Recent studies have shown that Contrastive Language-Image Pre-training (CLIP) models are threatened by targeted data poisoning and backdoor attacks due to massive training image-caption pairs crawled from the Internet. Previous defense methods correct poisoned image-caption pairs by matching a new caption for each image. However, the matching process relies solely on the global representations of images and captions, overlooking fine-grained features of visual and textual features. It may introduce incorrect image-caption pairs and harm the CLIP pre-training. To address their limitations, we propose an Optimal Transport-based framework to reconstruct image-caption pairs, named OTCCLIP. We propose a new optimal transport-based distance measure between fine-grained visual and textual feature sets and re-assign new captions based on the proposed optimal transport distance.
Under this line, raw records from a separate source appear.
-- ==== Sys2Proof/Machine/Fabric.lean ====
section
/-! DEFINITION. The coherence fabric and the links (file 18): tokens (R334 to R336), Lacing flits and their messages (R340), hosts and
pools (R342 to R344), and the eviction of far copies (R252). -/

namespace Sys2Proof.Machine

/-! ### Tokens (R334 to R336) -/

/-- Whether a Shuttle owns a line, which then yields its tokens only at the landing (R260, R336): the core whose it is, or the number of
a saved one. -/
def State.shuttleOf (s : State) (line : Nat) : Option Nat :=
  ((s.allCores ++ (s.dev.saved.filter (!·.out)).map (·.body)).find? (·.owns (line * 128))).map (·.num)

/-- The tokens of a line: all at the home slice until somebody asks, and at the Shuttle that owns the line (R334). -/
def State.tokensOf (s : State) (line : Nat) : LineTokens :=
  let t := (s.dev.tokens.find? (·.line == line)).getD ⟨line, [(0, 256)], 0, [], []⟩
  match s.shuttleOf line with
  | some c => { t with counts := [(3 + 3 * c, 256)], owner := 3 + 3 * c }
  | none => t

/-- Every token of the line, the owner's among them, gathered by a holder. -/
def LineTokens.gather (t : LineTokens) (h : Nat) : LineTokens := { t with counts := [(h, 256)], owner := h }

/-- Tokens of the line, over all holders (R334). -/
def LineTokens.total (t : LineTokens) : Nat := t.counts.foldl (fun n x => n + x.2) 0

/-- Whether a number is a holder that may ask for tokens of a line: the home slice, or a cache of a core of the line's die (R334). -/
def State.isHolder (s : State) (line h : Nat) : Bool :=
  match homeDie (line * 128) with
  | none => false
  | some d => decide (d < 6) && (h == 0 || ((h - 1) % 3 != 2 && decide ((h - 1) / 3 / 48 = d) && s.dev.coreOn ((h - 1) / 3)))

/-- The state with the tokens of a line changed by a request of a holder; one that is no holder has none, and a line that a Shuttle owns
only counts the failure. -/
def State.request (s : State) (line h : Nat) (f : LineTokens → LineTokens) : State :=
  if !s.isHolder line h then s
  else
    let stored := (s.dev.tokens.find? (·.line == line)).getD ⟨line, [(0, 256)], 0, [], []⟩
    { s with dev := s.dev.setTokens (if (s.shuttleOf line).isSome then stored.fail h else f stored) }

/-- A transient read request: one token, with the owner's data (R335). -/
def execRead (line holder : Nat) (s : State) : Out :=
  .next (s.request line holder fun t =>
    if t.blocked holder then t.fail holder
    else if t.of_ holder ≠ 0 then t.ok holder
    else match t.giver with
      | some g => (t.ok holder).move g holder 1
      | none => t.fail holder)

/-- A transient write request: every token (R335). -/
def execWrite (line holder : Nat) (s : State) : Out :=
  .next (s.request line holder fun t => if t.blocked holder then t.fail holder else (t.ok holder).gather holder)

/-- Whether the access of a holder has still to perform: a strand of its core waits to make one again, or, of the home slice, one of any
core. Otherwise what it asked for was abandoned. -/
def State.holderWaits (s : State) (holder : Nat) : Bool :=
  s.allCores.any fun k => (holder == 0 || k.num == (holder - 1) / 3) && (k.strands.any (·.waiting) || (k.num == s.core.num && s.st.waiting))

/-- A step of a persistent request at the arbiter of the line's home slice: it enters; the first in arrival order becomes active and gathers
every token, which a line owned by a Shuttle delays; it ends when the requester's access has performed, or was abandoned (R336). -/
def execPersistent (line holder : Nat) (s : State) : Out :=
  let t := (s.dev.tokens.find? (·.line == line)).getD ⟨line, [(0, 256)], 0, [], []⟩
  .next (if !s.isHolder line holder then s
    else if !t.persist.contains holder then { s with dev := s.dev.setTokens { t with persist := t.persist ++ [holder] } }
    else if t.persist.head? ≠ some holder ∨ (s.shuttleOf line).isSome = true then s
    else if t.of_ holder ≠ 256 then { s with dev := s.dev.setTokens (t.gather holder) }
    else if s.holderWaits holder then s
    else { s with dev := s.dev.setTokens (t.ok holder) })

/-- A data message: the line and the sender's tokens reach the requester (R334). While an entry is active, tokens go to its requester alone,
and a line that a Shuttle owns yields none (R336). -/
def execData (line src dst : Nat) (s : State) : Out :=
  .next (if src = dst ∨ s.isHolder line src = false ∨ s.isHolder line dst = false ∨ (s.shuttleOf line).isSome = true then s
    else
      let t := s.tokensOf line
      let u := { t.move src dst (t.of_ src) with owner := if t.owner = src ∧ t.of_ src ≠ 0 then dst else t.owner }
      if t.blocked dst then s else { s with dev := s.dev.setTokens u })

/-! ### Lacing (R340) -/

/-- One bit of CRC-64/ECMA-182. -/
def crc64Bit (c : BitVec 64) (b : Bool) : BitVec 64 :=
  let c' := c <<< 1
  if c.getLsbD 63 != b then c' ^^^ 0x42F0E1EBA9EA3693 else c'

/-- CRC-64/ECMA-182 over bits [1983:0], byte 0 first and the high bit of each byte first (log 29). -/
def flitCrc (f : BitVec 2048) : BitVec 64 :=
  (List.range 1984).foldl (fun c i => crc64Bit c (f.getLsbD (i / 8 * 8 + (7 - i % 8)))) 0

/-- The header of a message, from its first 16 bytes (Table 18.1). -/
def msgHeader (bs : List Byte) : BitVec 128 := .ofNat 128 (numOf (bs.take 16))

/-- The effect of a message from another device (Table 18.1; log 28). At this device's homes: a write-back is performed, an acknowledgement
and a signature reach a clasp, a clasp request joins the FIFO. At its cores, about a clasp or line of the sender: data is what the sender's
home holds; a recall reaches the core that retains the clasp; a grant or a refusal answers the core's request. Requests for tokens have no
effect: caches of another die hold none of a line's (R334, R337). -/
def State.message (s : State) (h : BitVec 128) (line : Line) (tag : Tag) : State :=
  let addr := (h.extractLsb' 64 64).toNat
  let sender := (h.extractLsb' 0 8).toNat
  let core := (h.extractLsb' 32 16).toNat
  let loc := s.dev.dpaLoc addr
  let home := loc / 128
  let away := (256 + sender) * 2 ^ 64 + addr
  let at_ (n : Nat) (f : ClaspHome → ClaspHome) : State := { s with dev := s.dev.updClasp n f }
  match (h.extractLsb' 24 8).toNat with
  | 0x04 => { s with dev := s.dev.putLineAt away line tag }
  | 0x05 => if (s.dev.dpaLook addr).isNone then s
    else { s with dev := (s.dev.putLineAt loc line ((s.dev.lineAt loc).2.retag tag.fmt tag.scl tag.cls tag.pln)).unverifyAt addr }
  | 0x06 => at_ home fun k => { k with acks := k.acks - 1 }
  | 0x10 => at_ home fun k => { (k.count 1) with fifo := k.fifo ++ [⟨foreignCore sender (h.extractLsb' 48 16).toNat, 0, false⟩] }
  | 0x11 => (s.onCoreAt core (recallCore (away / 128))).dueRecall recallSent (away / 128)
  | 0x12 => at_ home fun k => { (k.count 1) with sig := some line, recalled := false }
  | 0x13 => at_ (away / 128) fun k => { k with granted := true, sig := if h.getLsbD 21 then some line else k.sig }
  | 0x14 => at_ (away / 128) fun k => { k with fifo := k.fifo.filter fun r => !(r.core == core && r.try_) }
  | _ => s

/-- The bytes a message takes, its line among them. -/
def msgSize (h : BitVec 128) : Nat := if h.getLsbD 21 then 144 else 16

/-- Messages taken from the bytes received, `tags` being those of the lines that begin in this flit: the state, the rest, and the tag
of a line that has begun in it. -/
def State.unpack (s : State) : Nat → List Byte → Option Tag → List Tag → State × List Byte × Option Tag
  | 0, bs, t, _ => (s, bs, t)
  | n + 1, bs, t, tags =>
    let h := msgHeader bs
    if bs.length < 16 then (s, bs, t)
    else if h.extractLsb' 24 8 = 0 then (s, [], none)
    else
      let (t, tags) := match t with
        | some x => (some x, tags)
        | none => if h.getLsbD 21 && decide (16 < bs.length) then (tags.head?, tags.drop 1) else (none, tags)
      if bs.length < msgSize h then (s, bs, t)
      else (s.message h (.ofNat 1024 (numOf ((bs.drop 16).take 128))) (t.getD Memory.tag0)).unpack n (bs.drop (msgSize h)) none tags

/-- A port changed. -/
def Dev.updLink (d : Dev) (p : Nat) (f : Link → Link) : Dev := if h : p < 12 then { d with links := d.links.set p (f (d.links[p]'h)) h } else d

/-- A flit arrives at a port: dropped where its CRC fails or it is not the next in sequence; forwarded, with no effect here, where it
is for another device; otherwise its messages are unpacked. -/
def execLacingFlit (port : Nat) (flit : BitVec 2048) (s : State) : Out :=
  let l := (s.dev.links[port]?).getD ⟨0, 0, 0, [], none⟩
  let tags := [flit.extractLsb' 144 24, flit.extractLsb' 168 24].take (flit.extractLsb' 142 2).toNat
  .next (if flitCrc flit ≠ flit.extractLsb' 1984 64 ∨ flit.extractLsb' 104 12 ≠ l.ack + 1 ∨ 12 ≤ port then s
    else
      let s := { s with dev := s.dev.updLink port fun l =>
        { l with ack := flit.extractLsb' 104 12, seq := flit.extractLsb' 116 12, cred := l.cred + (flit.extractLsb' 96 8).toNat } }
      if flit.extractLsb' 88 8 ≠ s.dev.num ∨ flit.extractLsb' 72 8 ≠ 1 then s
      else
        let bytes := (List.range 224).map fun k => flit.extractLsb' (192 + 8 * k) 8
        let (s, buf, t) := s.unpack 32 (l.buf ++ bytes) l.tag tags
        { s with dev := s.dev.updLink port fun l => { l with buf := buf, tag := t } })

/-! ### Hosts and pools (R342 to R345) -/

/-- Whether the device has a host: an enabled host/pool port that runs in mode H (R341, Table 20.2). -/
def Dev.hasHost (d : Dev) : Bool := [0, 1].any fun i => d.cfg (3214 + i) && !d.cfg (3212 + i)

/-- Whether a line is one of device memory, which the host reaches through CXL.mem (R341). -/
def devLine (line : Nat) : Bool := decide (16 ≤ spaceOf (line * 128)) && decide (spaceOf (line * 128) < 48)

/-- BISnp: the host gives up its copy of a line, and what it had modified comes back (R343). -/
def execBisnp (line : Nat) (s : State) : Out := .next (if s.dev.hasHost then { s with dev := s.dev.hostTake (line * 128) } else s)

/-- Eight bytes of a line written by the host, those that lie in it. In a line that the host holds the write stays with the host, which has
then modified it; otherwise it reaches the memory: the line becomes RAW and its GEN advances (R343). -/
def execHostWrite (line : Nat) (off : BitVec 7) (v : BitVec 64) (s : State) : Out :=
  let loc := line * 128
  let (l, t) := s.dev.lineAt loc
  let l := if t.cls = cRAW ∨ t.cls = cVAL then l else 0
  let l := setLineBytes l off.toNat (Nat.min 8 (128 - off.toNat)) v.toNat
  .next (if !s.dev.hasHost || !devLine line then s
    else if s.dev.hostLines.any (·.1 == line) then
      { s with dev := ({ s.dev with hostLines := (line, some l) :: s.dev.hostLines.filter (·.1 != line) } : Dev).unverify loc }
    else { s with dev := (s.dev.putLineAt loc l t.bumpGen.raw).unverify loc })

/-- A host read of device memory: the host then holds the line (R343). A POI line returns CXL poison and is not held. -/
def execHostRead (line : Nat) (s : State) : Out :=
  .next (if !s.dev.hasHost ∨ devLine line = false ∨ (s.dev.lineAt (line * 128)).2.cls = cPOI ∨ s.dev.hostLines.any (·.1 == line) = true then s
    else { s with dev := { s.dev with hostLines := (line, none) :: s.dev.hostLines } })

/-- The host snoops a line of its memory that a home slice caches (R342): an invalidation drops it; a fetch leaves it cached. -/
def execHostSnoop (line : Nat) (inval : Bool) (s : State) : Out :=
  .next (if inval && s.dev.hasHost then { s with dev := { s.dev with hostCache := s.dev.hostCache.filter (· != line) } } else s)

/-- An agent outside this device writes bytes of a pool line, which clears its tag-valid bit; the page is no longer verified (R332, R344). -/
def execOutsidePoolWrite (line : Nat) (off : BitVec 7) (v : BitVec 64) (s : State) : Out :=
  let loc := line * 128
  .next (if inPool loc then
      let l := setLineBytes (s.dev.mem.line loc) off.toNat (Nat.min 8 (128 - off.toNat)) v.toNat
      { s with dev := ({ s.dev with mem := s.dev.mem.setLine loc l, tagValid := s.dev.tagValid.filter (· != line),
                                    flashBad := s.dev.flashBad.filter (· != line) } : Dev).unverify loc }
    else s)

/-! ### Far copies (R252, R337) -/

/-- A far copy of the acting core written back, and dropped where asked: at any moment the implementation likes (R252). -/
def execFarCopyEviction (index : Nat) (drop : Bool) (s : State) : Out :=
  .next (match s.core.far[index]? with
    | none => s
    | some f =>
      let p (g : FarCopy) : Bool := g.loc == f.loc
      if s.backWaits p then s else s.flushFar p drop)

end Sys2Proof.Machine
end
Additionally, to further reduce the negative impact of mismatched pairs, we encourage the inter- and intra-modality fine-grained alignment by employing optimal transport-based objective functions. Our experiments demonstrate that OTCCLIP can successfully decrease the attack success rates of poisoning attacks. Also, compared to previous methods, OTCCLIP significantly improves CLIP's zero-shot and linear probing performance trained on poisoned datasets.

Key Contributions

Optimal transport-based fine-grained distance measure between image patch and caption token feature sets for detecting and correcting poisoned image-caption pairs during CLIP pre-training
Caption re-assignment mechanism using OT transport matrices as weights to capture patch-token region correspondences, improving robustness over global-feature-only matching
Inter- and intra-modality fine-grained alignment objectives using OT to reduce harm from residual mismatched pairs after correction

🛡️ Threat Analysis

Data Poisoning Attack

The paper explicitly targets targeted data poisoning attacks (TDPAs) on CLIP pre-training, where adversarial image-caption pairs are injected into massive crawled training datasets. The defense disrupts these poisoned pairs by remapping captions via optimal transport distance.

Model Poisoning

The paper also explicitly defends against backdoor attacks (BAs) on CLIP, where trigger insertion into as little as 0.01% of pre-training data induces targeted misclassification — the canonical backdoor/trojan threat model.